研究观察到的游戏率变化模式与所有三个非互斥假设(运动训练、社会关系、精力限制)的预测一致。研究框架使用的社交游戏定义涵盖了所有类型的社交游戏(打闹、打斗、休息、温和游戏),这限制了对发展益处做出明确结论的能力,而且文献表明,不同的游戏类型可能更适合不同技能的发展。为了进一步区分这些假设,研究人员建议应该在成本和收益的框架下研究游戏,因为游戏的成本可能会限制潜在的收益。这是一项困难的工作,超出了当前研究的范围,因为它需要测量玩耍时的能量消耗,并将其与社交或运动技能发展的可测量改善联系起来。Bergh€anel等人发现,猕猴体型增长的一半变化可以用玩耍的变化来解释,较慢的生长速度与较高的玩耍速度相关,这提供了个体在生长和玩耍之间权衡能量分配的证据。然而,水果消费量的增加使得雄性可以玩得更多,雌性可以长得更多。
年龄对游戏率有显著影响,其他行为也是如此。据推测,玩耍开始于婴儿具备活动所需的最低运动技能的年龄,然后增加,最后随着技能的获得和成本大于收益而减少。研究观察到两性之间的玩耍率存在很大差异,特别是在幼年阶段。在山地大猩猩和其他一些灵长类物种中,雄性的生理竞争是获得生殖机会的重要组成部分,在这些物种中观察到雄性在游戏中的积极性别偏见,符合运动训练假说的预测,与之前的大猩猩研究结果相似。这表明游戏是提高竞争能力的平台。
研究发现支持了Bwindi大猩猩在能量限制下玩耍的证据,即断奶前的社交玩耍率高于断奶后的社交玩耍率。在哺乳动物中,断奶被认为是一个关键的发育里程碑,与能量获取的巨大变化有关,这将影响玩耍时的能量可用性。具体来说,雄性布温迪大猩猩的玩耍率在大约3.5岁时达到峰值,比断奶的平均年龄早了一年,但哺乳的频率和持续时间可能在断奶前开始下降。断奶后,个体需要在喂养和生长上投入大量资金,这可能会限制它们在玩耍中投入的精力。

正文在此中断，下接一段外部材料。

-- ==== Sys2Proof/Machine/Loss.lean ====
section
/-! DEFINITION. Lost links between dies and lost dies (06_strands R140, R141, 09_coherence R219-R220, 04 R87, 08 R193). -/

namespace Sys2Proof.Machine
open Sys2Proof

/-! Records that end FAULTED. -/

/-- The strand of slot `n` leaves it and its record is written FAULTED (R140, R141); a compact's member counts as arrived (R193,
R185). -/
def State.loseSlot (s : State) (n : Nat) : State :=
  let x := s.getSlot n
  let s1 := s.endRecord (clusterOf n) x.asx.toNat x.recAddr.toNat stFAULTED (s.asidOf n)
  if s.compactAt n then
    (if x.arrived then s1 else s1.noteArrival n).modSlot n fun x => { x with gone := true, arrived := true, wait := .none, park := none }
  else s1.freeSlot n

/-- The ASID of a record of cluster `c`, by its ASX (R114). -/
def State.recAsid (s : State) (c a : Nat) : BitVec 16 :=
  match (s.cluster c).asids[fld (s.recWord a 7) 3 0]? with
  | some (some e) => e.asid
  | _ => 0

/-- Queued records of cluster `c` among `recs` leave the run queues and are written FAULTED (R140, R141). -/
def State.loseQueued (s : State) (c : Nat) (recs : List Nat) : State :=
  let hit := ((List.range 8).flatMap fun q => (s.queue c q).flatMap QEnt.recs).filter recs.contains
  let s1 := (List.range 8).foldl (fun t q =>
    let l := t.queue c q
    if (l.flatMap QEnt.recs).any recs.contains then
      t.setQueue c q ((l.map fun e => { e with recs := e.recs.filter fun a => !recs.contains a }).filter fun e => !e.recs.isEmpty)
    else t) s
  hit.foldl (fun t a => t.endRecord c (fld (t.recWord a 7) 3 0) a stFAULTED (t.recAsid c a)) s1

/-- The launches with members that have not ended, by port. -/
def State.launches (s : State) : List (Nat × Launch) :=
  s.ports.flatMap fun e => (e.2.live.filter fun l => !l.2.live.isEmpty).map fun l => (e.1, l.2)

/-- LAUNCH_END of a launch (R90, R91): the range of its members that have not retired, and how many have. -/
def State.raiseEnd (s : State) (p : Nat) (l : Launch) (status : Nat) : State :=
  let l := (Tbl.get? (s.lp p).live (l.seq.toNat % 256)).getD l
  let left := l.dead.foldl (fun a i => insertNat i a) l.live
  s.raise (launchEnd p status l.seq (left.headD 0) (left.getLast?.getD 0) (l.m - left.length) s.time.ns)

/-- The records that a cluster's SD holds: running in its slots, queued, parked with a watch, suspended (R112). -/
def State.recordsOf (s : State) (c : Nat) : List Nat :=
  (s.slots.filter fun e => e.2.occ && !isTsc e.1 && clusterOf e.1 == c).map (fun e => e.2.recAddr.toNat) ++
    ((List.range 8).flatMap fun q => (s.queue c q).flatMap QEnt.recs) ++ (s.cluster c).watch.map Watch.recAddr ++ (s.cluster c).suspended

/-- Parked and suspended records of cluster `c` among `recs` leave the SD and are written FAULTED (R91, R141). -/
def State.loseWaiting (s : State) (c : Nat) (recs : List Nat) : State :=
  let k := s.cluster c
  let hit := (k.watch.map Watch.recAddr ++ k.suspended).filter recs.contains
  let s1 := s.setCluster c { k with watch := k.watch.filter fun w => !recs.contains w.recAddr,
                                    suspended := k.suspended.filter fun a => !recs.contains a }
  hit.foldl (fun t a => t.endRecord c (fld (t.recWord a 7) 3 0) a stFAULTED (t.recAsid c a)) s1

/-! The ring of die-to-die links (R13, R141). -/

/-- The dies that link `l` joins. -/
def linkDies (l : Nat) : Nat × Nat := if l = 0 then (0, 1) else if l = 1 then (1, 3) else if l = 2 then (3, 2) else (2, 0)

/-- The dies reached from `d` over the links that stand. -/
def reached (down : List Nat) (d : Nat) : List Nat :=
  let grow (l : List Nat) : List Nat := (List.range 4).foldl (fun a k =>
    let (x, y) := linkDies k
    if down.contains k then a else if a.contains x then insertNat y a else if a.contains y then insertNat x a else a) l
  grow (grow (grow [d]))

/-- A unit that ends as one: a launch or a gang with its cluster and its records. -/
structure Crew where
  cluster : Nat
  recs : List Nat
  launch : Option (Nat × Launch)

/-- The gangs that SPAWNG made: by cluster, ASID and gang identifier, all the records that the cluster's SD holds (R114, R141). -/
def State.gangs (s : State) : List Crew :=
  (List.range 16).flatMap fun c =>
    let recs := (s.recordsOf c).filter fun a => bit (s.recWord a 1) 11 && !bit (s.recWord a 1) 10
    let key (a : Nat) : BitVec 16 × Nat := (s.recAsid c a, fld (s.recWord a 1) 63 32)
    ((recs.map key).eraseDups).map fun k => ⟨c, recs.filter fun a => key a == k, none⟩

/-- The launches that run, with the cluster of their members. -/
def State.runningLaunches (s : State) : List Crew :=
  s.launches.filterMap fun e =>
    let recs := e.2.live.map fun i => e.2.base + 64 * i
    ((List.range 16).find? fun c => (s.recordsOf c).any recs.contains).map fun c => ⟨c, recs, some e⟩

/-- The physical addresses on which a unit rests: its live records, context blocks and join words (R141). -/
def State.crewHomes (s : State) (c : Crew) : List Nat :=
  let live := c.recs.filter fun a => s.recState a != stDONE && s.recState a != stFAULTED
  live.flatMap fun a =>
    let ctx := (s.recWord a 2).toNat
    let join := (s.recWord a 6).toNat
    let j := if join = 0 then [] else match s.lookupIn c.cluster (s.recAsid c.cluster a).toNat join .atomic with
      | .here pa _ _ => [pa]
      | _ => []
    a :: (if ctx = 0 then [] else [ctx]) ++ j

/-- Is a unit cut from one of its homes? -/
def State.crewCut (s : State) (c : Crew) : Bool :=
  let ok := reached s.ring.down (c.cluster / 4)
  (s.crewHomes c).any fun pa => isHbm pa && !ok.contains (pa / stackSize / 2)

/-- A cut unit ends (R141): its members leave their slots and queues, their records FAULTED; a launch raises LAUNCH_END with
LINK_LOST. -/
def State.endCrew (s : State) (c : Crew) : State :=
  let run := (s.slots.filter fun e => e.2.occ && !isTsc e.1 && c.recs.contains e.2.recAddr.toNat).map Prod.fst
  let s1 := ((run.foldl State.loseSlot s).loseQueued c.cluster c.recs).loseWaiting c.cluster c.recs
  match c.launch with
  | some l => s1.raiseEnd l.1 l.2 1
  | none => s1

/-- D2D_LINK_FAILURE (R141). -/
def d2dLinkFailure (link : Nat) (s : State) : State :=
  let s1 := { s with ring := { s.ring with down := insertNat link s.ring.down } }
  let s2 := (s1.runningLaunches.filter s1.crewCut).foldl State.endCrew s1
  (s2.gangs.filter s2.crewCut).foldl State.endCrew s2

/-! Lost dies (R220). -/

/-- DIE_SUSPECT (R220). -/
def dieSuspect (d : Nat) (s : State) : State := { s with ring := { s.ring with suspect := insertNat d s.ring.suspect } }

/-- Step 1 of R220: the FAIL bits of the die's clusters, stacks, groups and ports in one update, and what their failure does (R47,
R65). -/
def State.failDie (s : State) (d : Nat) : State :=
  let fs := (List.range 4).map (fun i => Func.clu (4 * d + i)) ++ [.hbm (2 * d), .hbm (2 * d + 1)] ++
    (List.range 4).map (fun i => .sds (4 * d + i)) ++ (List.range 4).map fun i => .opt (4 * d + i)
  let s1 := s.setFail fs
  let s2 := (List.range 4).foldl (fun t i => if (t.group (4 * d + i)).st = .failed then t else t.failGroup (4 * d + i)) s1
  (List.range 4).foldl (fun t i => t.failPort (4 * d + i)) s2

/-- Steps 2 and 3 for a line that a lost cluster owns (R220): with a mirror entry the mirror cluster owns it, without one it is
poisoned if its home survives. -/
def State.rescueLine (s : State) (d line : Nat) : State :=
  let k := 4 * buddyOf d + line % 4
  let h := s.home line
  if s.coh.mirror.any fun m => m.line == line && some m.src == h.owner then
    ((s.unmirror line).setHome line { h with owner := some k }).setDir k line none
  else if 64 * line / stackSize / 2 = d then s.setHome line { h with owner := none }
  else (s.setPoison line).setHome line { h with owner := none }

/-- Steps 2 to 4 of R220. In partitioned mode a lost cluster's dirty mirrored lines pass to the mirror slice. -/
def State.rescueLines (s : State) (d : Nat) : State :=
  let mine (c : Nat) : Bool := c / 4 == d
  let owned := (s.coh.home.filter fun e => (e.2.owner.map mine).getD false).map Prod.fst
  let s1 := owned.foldl (fun t l => t.rescueLine d l) s
  let s2 := (s1.coh.mirror.filter fun m => mine m.src).foldl (fun t m =>
    let k := 4 * buddyOf d + m.line % 4
    let x := t.filled k m.line
    (t.setCopy k m.line { x with data := blend x.data m.data m.mask, dirty := x.dirty ||| m.mask }).unmirrorOf m.src m.line) s1
  let copies : Tbl CopyLine := s2.coh.copies.filter fun e => !mine (e.1 / 2 ^ 46)
  let dir : Tbl DirEnt := s2.coh.dir.filter fun e => !mine (e.1 / 2 ^ 46)
  let coh : Coh := { s2.coh with copies := copies, dir := dir, tcache := s2.coh.tcache.filter fun e => e.1 / 192 != d,
                                 l1d := s2.coh.l1d.filter fun e => e.1 / 768 != d }
  { s2 with coh := coh, treqs := s2.treqs.filter fun r => r.tile / 192 != d,
            tabs := s2.tabs.filter fun e => e.1 / 48 != d }

/-- A compact of which a member's die is lost (R193). Signing ends with FAILED and MEM; a running one is STALLED: the members that
wait at its barrier take COMPACT_TIMEOUT, the others at their next SSTEP. -/
def State.loseMember (s : State) (d cid : Nat) : State :=
  match Tbl.get? s.compacts cid with
  | none => s
  | some c =>
    match (s.locals c).find? fun e => e.1.tile / 192 == d with
    | none => s
    | some e =>
      match c.st with
      | .signing => s.failSigning cid c e.2
      | .running =>
        let s1 := (s.allMembers c).foldl (fun t n =>
          let x := t.getSlot n
          if x.occ && !x.gone && x.wait == .expect then
            ((t.putSlot n { x with arrived := false }).enterTrap n .compactTimeout (c.step % 2 ^ 32) false x.pc).markTout (tileOf n)
          else t) s
        s1.setCompact cid { c with st := .stalled }
      | _ => s

/-- The strands of a lost die (R140, R220 step 6): every RUNNING and every queued record FAULTED; its TSCs stop; its watches are
gone with their SDs. -/
def State.loseStrands (s : State) (d : Nat) : State :=
  let run := (s.slots.filter fun e => e.2.occ && !e.2.gone && !isTsc e.1 && dieOf e.1 == d).map Prod.fst
  let s1 := run.foldl State.loseSlot s
  (List.range 4).foldl (fun t i =>
    let c := 4 * d + i
    let t1 := t.loseQueued c ((List.range 8).flatMap fun q => (t.queue c q).flatMap QEnt.recs)
    (t1.setCluster c { t1.cluster c with watch := [], resvs := [] }).putSlot (slotCount + c) Slot.reset) s1

/-- Does the buddy's DC confirm the loss of die `d` (R220): in service and not frozen, or itself lost, and no bring-up pending for
the die's functions (R26)? -/
def State.confirms (s : State) (d : Nat) : Bool :=
  s.bringUpOk (.clu (4 * d)) && (s.acting (1 + buddyOf d) || s.ring.gone.contains (buddyOf d))

/-- DIE_TAKEOVER (R220): the loss of a suspected die confirmed and its takeover. -/
def dieTakeover (d : Nat) (s : State) : State :=
  if !s.ring.suspect.contains d || s.ring.gone.contains d || !s.confirms d then s
  else
    let s1 := { s with ring := { s.ring with suspect := s.ring.suspect.filter (· != d), gone := insertNat d s.ring.gone } }
    let hit := s1.runningLaunches.filter fun l => l.cluster / 4 == d
    let s2 := (s1.failDie d).rescueLines d
    let s3 := (hit.foldl (fun t l => t.loseWaiting l.cluster l.recs) s2).loseStrands d
    let s4 := (s3.compacts.map Prod.fst).foldl (fun t c => t.loseMember d c) s3
    let s5 := hit.foldl (fun t l => match l.launch with
      | some e => t.raiseEnd e.1 e.2 2
      | none => t) s4
    let s6 := (List.range 4).foldl (fun t i => t.reassignAll (4 * d + i)) s5
    let caches := (List.range 192).map (fun i => 192 * d + i) ++ (List.range 4).map fun i => 768 + 4 * d + i
    let s7 := caches.foldl (fun t c => (t.setCache c []).leaveHolders c) s6
    let ours := ctlDie s7.nmc.uctl == some d
    let s8 := if s7.nmc.st != .idle && ours then s7.endUpdate 3 (s7.running s7.nmc.uctl).ver s7.newVer else s7
    if s8.ring.gone.contains (buddyOf d) then s8.declareFatal 2 else s8

/-- D2D_LINK_FAILURE (R141). -/
def execD2dLinkFailure (l : Nat) (s : State) : Host.Outcome State Fault Refusal := event s (d2dLinkFailure l)
/-- DIE_SUSPECT (R220). -/
def execDieSuspect (d : Nat) (s : State) : Host.Outcome State Fault Refusal := event s (dieSuspect d)
/-- DIE_TAKEOVER (R220). -/
def execDieTakeover (d : Nat) (s : State) : Host.Outcome State Fault Refusal := event s (dieTakeover d)

end Sys2Proof.Machine
end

总的来说,对野生灵长类动物的纵向研究对于理解社会生态变化与行为变化之间的关系是非常宝贵的,它们对于将行为发展与健康益处联系起来是必要的。作为未成熟灵长类动物社会生活的一部分,玩耍无处不在,这表明它的利大于弊。Bwindi山地大猩猩在玩耍中的性别差异是一个很好的例子,说明玩耍的好处在两性之间可能并不平等,特别是在一个雄性竞争激烈、两性二态性程度很高的物种中。然而,游戏功能的主要假设,即运动训练假设和社会关系假设,并不是相互排斥的,这使得解开游戏的变化如何导致适应性的变化变得具有挑战性,特别是在对野生长寿社会动物的观察性研究中。此外,孤立于其他社会行为(如梳理毛发)来研究游戏可能会限制我们对社会技能和社会关系发展以及融入成人社会网络的理解。研究玩耍与其他因素(如成长)之间的能量权衡,将使我们能够了解灵长类动物发展中哪些功能是优先考虑的。根据不同物种的生物、社会和生态因素来研究游戏的变化,是理解游戏的潜在成本和收益的有效途径,这可能最终影响适应性的变化。